# A noneffective descent datum: isomorphism not satisfying the cocycle condition

Let $$S,S'$$ be schemes, let $$\pi : S' \to S$$ be a morphism which is faithfully flat and locally of finite presentation, set $$S'' := S' \times_{S} S'$$ and $$S''' := S' \times_{S} S' \times_{S} S'$$ with projections $$p_{1},p_{2} : S'' \to S'$$ and $$p_{12},p_{13},p_{23} : S''' \to S''$$. Let $$\mathcal{E}'$$ be a vector bundle on $$S'$$ such that there is an isomorphism $$\varphi : p_{1}^{\ast}\mathcal{E}' \to p_{2}^{\ast}\mathcal{E}'$$ of $$\mathcal{O}_{S''}$$-modules. What's an example of such $$S,S',\pi,\mathcal{E}'$$ such that $$\mathcal{E}'$$ does not descend to $$S$$, i.e. there does not exist a vector bundle $$\mathcal{E}$$ on $$S$$ and an $$\mathcal{O}_{S'}$$-module isomorphism $$\pi^{\ast}\mathcal{E} \simeq \mathcal{E}'$$?

Thoughts:

• Such $$\mathcal{E}$$ exists if and only if there exists some $$\psi \in \operatorname{Aut}_{\mathcal{O}_{S''}}(p_{1}^{\ast}\mathcal{E}')$$ such that the cocycle condition $$p_{23}^{\ast}(\varphi \circ \psi) \circ p_{12}^{\ast}(\varphi \circ \psi) = p_{13}^{\ast}(\varphi \circ \psi)$$ is satisfied.
• If $$\pi$$ admits a section $$\sigma : S \to S'$$, then we can take $$\mathcal{E} = \sigma^{\ast}\mathcal{E}'$$ and pull back $$\varphi$$ via an induced section $$S' \to S''$$.
• If $$S = \operatorname{Spec} k$$ and $$S'$$ is a smooth projective geometrically integral $$k$$-scheme and $$\mathcal{E}'$$ is a line bundle, then $$\operatorname{Pic}(S') \times \operatorname{Pic}(S') \to \operatorname{Pic}(S'')$$ is injective so the existence of $$\varphi$$ implies that $$\mathcal{E}' \simeq \mathcal{O}_{S'}$$.

This already fails for line bundles on smooth projective curves: let $$X$$ be 'the' pointless conic over $$\mathbb{R}$$, given by the closed subscheme of $$\mathbb{P}^2_{\mathbb{R}}$$ cut out by $$X^2+Y^2+Z^2 = 0$$. It is smooth, projective, geometrically integral over $$\mathbb{R}$$, and $$X(\mathbb{R})= \emptyset$$. In your notation, we let $$\pi\colon S' \rightarrow S$$ be the fppf morphism $$X_{\mathbb{C}} \rightarrow X$$. In this case fppf descent translates into Galois descent.
Since $$X_{\mathbb{C}} \simeq \mathbb{P}^1_{\mathbb{C}}$$, the isomorphism class of a line bundle on $$X_{\mathbb{C}}$$ is determined by its degree.

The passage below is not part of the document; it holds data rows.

/-- The press's reports count only with a press-side shot and the press holding the lock: CLOSED takes CLOSING to BUMPING;
BUMP does too and counts, stopping at 255; PRESSURE from either starts the cure: every enabled cavity is CURING with cure
fields at their start, part numbers are issued in cavity order, and BUMPS_SHORT and OUTTIME_EXCEEDED are set where due; the reply
carries the part numbers in that order. In the other phases they are answered OK and change nothing (R113, R114, R123, R180).
The clauses under log entry 3 rest on the model's choice, and so does the form of PRESSURE's reply, whose list of part numbers
is under a presence byte and is marked absent where no cure starts (log entry 32). -/
def Obligations.PressReportsLeadToCure : Prop :=
  ∀ s : State,
    let said := fun a : Answer => fun i : Instr => exec i s = .next (s.replied .press a s)
    (s.shc.press = none ∨ s.dmi.holder ≠ .press → said (.bare .badState) (.closed .press) ∧
      said (.bare .badState) (.bump .press) ∧ said (.bare .badState) (.pressure .press)) ∧
    ∀ sh, s.shc.press = some sh → s.dmi.holder = .press →
      (sh.phase ≠ .closing → said (.bare .ok) (.closed .press)) ∧
      (sh.phase ≠ .closing → sh.phase ≠ .bumping →
        said (.bare .ok) (.bump .press) ∧ said ⟨.ok, be 1 0 ++ be 1 0⟩ (.pressure .press)) ∧
      (sh.phase = .closing → exec (.closed .press) s = .next (s.replied .press (.bare .ok) { s with shc := { s.shc with
        press := some { sh with phase := .bumping, times := { sh.times with closing := some s.clock } } } })) ∧
      (sh.phase = .closing ∨ sh.phase = .bumping →
        exec (.bump .press) s = .next (s.replied .press (.bare .ok) { s with shc := { s.shc with
          press := some { sh with
            phase := .bumping, bumps := min 255 (sh.bumps + 1)
            times := { sh.times with
              closing := if sh.phase = .closing then some s.clock else sh.times.closing } } } })) ∧
      (∀ r, sh.phase = .closing ∨ sh.phase = .bumping → s.recipe = some r →
        ∃ t sh', exec (.pressure .press) s = .next (s.replied .press
            ⟨.ok, be 1 1 ++ beList (sh'.enabled.map fun x => be 4 (x.2.part.getD 0))⟩ t) ∧
          t.shc = { s.shc with press := some sh', partCounter := t.shc.partCounter } ∧
          sh' = { sh with
            phase := .curing, cavities := sh'.cavities
            times := { sh.times with
              closing := if sh.phase = .closing then some s.clock else sh.times.closing
              cureStart := some s.clock } } ∧
          (∀ k, sh.cavities.get k = none → sh'.cavities.get k = none) ∧
          (∀ k c, sh.Holds k c → ∃ part, sh'.Holds k { c with
            state := .curing, station := some s.shc.station, part := some part
            cure := some { index := 0, seconds := 0, minT := none, maxT := none, blind := 0, throttled := 0
                           accounting := true, last := none }
            flags := { c.flags with
              bumpsShort := c.flags.bumpsShort || decide (sh.bumps < r.bumpCount)
              outtimeExceeded := c.flags.outtimeExceeded ||
                decide (∃ h, c.charge = some h ∧ h.outDeadline ≤ s.clock) } } ∧
            (s.shc.partCounter + 4 ≤ Config.maxWord →
              part = s.shc.partCounter + ((List.finRange 4).filter fun j =>
                decide (j < k) && (sh.cavities.get j).isSome).length)) ∧
          (s.shc.partCounter + 4 ≤ Config.maxWord → t.freeCount = s.freeCount ∧
            t.shc.partCounter = s.shc.partCounter + sh.enabled.length) ∧
          { t with shc := s.shc, freeCount := s.freeCount } = s)

/-- OPEN is answered OK for a CURED shot, HELD for a CURING one, which holds it, and BAD_STATE otherwise. OPENED from CURING
or CURED opens the mould: the shot is OPEN with its demould window running, OPENED_EARLY where it was still CURING, a held
open dropped; from ABORTED it frees the entry; from CLOSING or BUMPING it scraps the charges, with RECORDS_READY at the trace
port, and frees the entry. Each releases the press's hold on the lock, which passes to a pending claim with CLAIM_GRANTED, sets
OPENED, and has a held close examined again (R115 to R117, R138, R140, R157).
The clauses under log entries 3 and 17 rest on the model's choice, and so does the order of the numbers in RECORDS_READY (log
entry 34). -/
def Obligations.OpeningReleasesTheMould : Prop :=
  ∀ s : State,
    (s.shc.press = none → exec (.openPress .press) s = .next (s.replied .press (.bare .badState) s) ∧
      exec (.opened .press) s = .next (s.replied .press (.bare .badState) s)) ∧
    let passes := s.dmi.holder = .press ∧ s.dmi.claim.isSome
    let claimed := fun u : State => u.ports.claimOutcome = (if passes then some .granted else s.ports.claimOutcome)
    let claim : List NoticeBody := if passes then [.claimGranted s.clock] else []
    ∀ sh, s.shc.press = some sh →
      (sh.phase = .cured → exec (.openPress .press) s = .next (s.replied .press (.bare .ok) s)) ∧
      (sh.phase = .curing → exec (.openPress .press) s = .next (s.replied .press (.bare .held)
        { s with shc := { s.shc with heldOpen := some (s.shc.heldOpen.getD sh.number) } })) ∧
      (sh.phase ≠ .cured → sh.phase ≠ .curing →
        exec (.openPress .press) s = .next (s.replied .press (.bare .badState) s)) ∧
      (sh.phase = .opened → exec (.opened .press) s = .next (s.replied .press (.bare .ok) s)) ∧
      (∀ r, sh.phase = .curing ∨ sh.phase = .cured → s.recipe = some r →
        ∃ u d, exec (.opened .press) s = .next (s.replied .press (.bare .ok) (reexamine u)) ∧
          Fits32 (s.clock + r.demouldWindow) s.freeCount d u.freeCount ∧
          u.shc = { s.shc with heldOpen := none, press := some { sh with
            phase := .opened, times := { sh.times with opening := some s.clock }
            cavities := Table.ofFn fun k => (sh.cavities.get k).map fun c => { c with
              attempts := some 0, failMark := none, takeTime := none, latency := none, clear := none
              flags := { c.flags with openedEarly := c.flags.openedEarly || decide (sh.phase = .curing) } } } } ∧
          u.dmi = { s.dmi.pressReleased with demould := some {
            engaged := false, grant := false, heldEject := false, count := 0, engageMark := 0, deadline := d
            lateGiven := false } } ∧
          u.ports.openOutcome = (if s.shc.heldOpen.isSome then some .opened else s.ports.openOutcome) ∧
          claimed u ∧ u.ports.handler = (s.told .handler (claim ++ [.opened sh.number sh.phase])).ports.handler ∧
          u.Newest .handler (.opened sh.number sh.phase) ∧
          { u.ports with
            handler := s.ports.handler, openOutcome := s.ports.openOutcome, claimOutcome := s.ports.claimOutcome } = s.ports ∧
          { u with shc := s.shc, dmi := s.dmi, ports := s.ports, freeCount := s.freeCount } = s) ∧
      (sh.phase = .aborted ∨ sh.phase = .closing ∨ sh.phase = .bumping →
        ∃ u, exec (.opened .press) s = .next (s.replied .press (.bare .ok) (reexamine u)) ∧
          u.shc = { s.shc with press := none } ∧ u.dmi = s.dmi.pressReleased ∧
          u.zct = { s.zct with emptySince := u.emptyAfter s.zct.emptySince } ∧
          claimed u ∧ u.ports.handler = (s.told .handler ((if sh.phase = .aborted then [] else [.shotAborted sh.number]) ++ claim
            ++ [.opened sh.number sh.phase])).ports.handler ∧
          u.Newest .handler (.opened sh.number sh.phase) ∧
          u.ports.trace = (s.told .trace (if sh.phase = .aborted then [] else sh.readyScraps)).ports.trace ∧
          { u.ports with
            handler := s.ports.handler, trace := s.ports.trace, claimOutcome := s.ports.claimOutcome } = s.ports ∧
          (sh.phase = .aborted → u.hrg = s.hrg ∧ u.ltr = s.ltr) ∧
          (sh.phase ≠ .aborted → u.hrg = { s.hrg with slots := u.hrg.slots } ∧
            u.ltr = { s.ltr with
              lots := u.lotsAfter ((heldCavities sh.enabled).flatMap fun x => (x.2.charge.map fun h => h.plies).getD []) none
                s.ltr.lots } ∧
            ∀ k c h q, sh.Holds k c → c.charge = some h → c.sequence = some q →
              (∀ j d, j ≠ k → sh.Holds j d → d.sequence ≠ some q) → s.hrg.slots.get (slotOf q) = .reserved q →
                u.hrg.slots.get (slotOf q) = .sealed q
                  (.scrap (scrapRecord s .shotAborted h (some h.close) c.loadTime (some (sh.number, k.val))))) ∧
          { u with shc := s.shc, dmi := s.dmi, zct := s.zct, hrg := s.hrg, ltr := s.ltr, ports := s.ports } = s)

Since the action of $$Gal(\mathbb{C}|\mathbb{R})$$ preserves degrees of divisors, we have that $$L \simeq c^*L$$ if $$c$$ denotes complex conjugation $$X_{\mathbb{C}} \rightarrow X_{\mathbb{C}}$$. Therefore a line bundle $$L$$ on $$X_{\mathbb{C}}$$ of degree $$1$$ gives an example you're looking for. Indeed we have just seen that $$c^* L\simeq L$$, and if there were a line bundle $$M$$ on $$X_{\mathbb{R}}$$ complexifying to $$L$$, it would need to have degree $$1$$ hence (by Riemann-Roch) be effective, which is impossible since $$X(\mathbb{R})=\emptyset$$.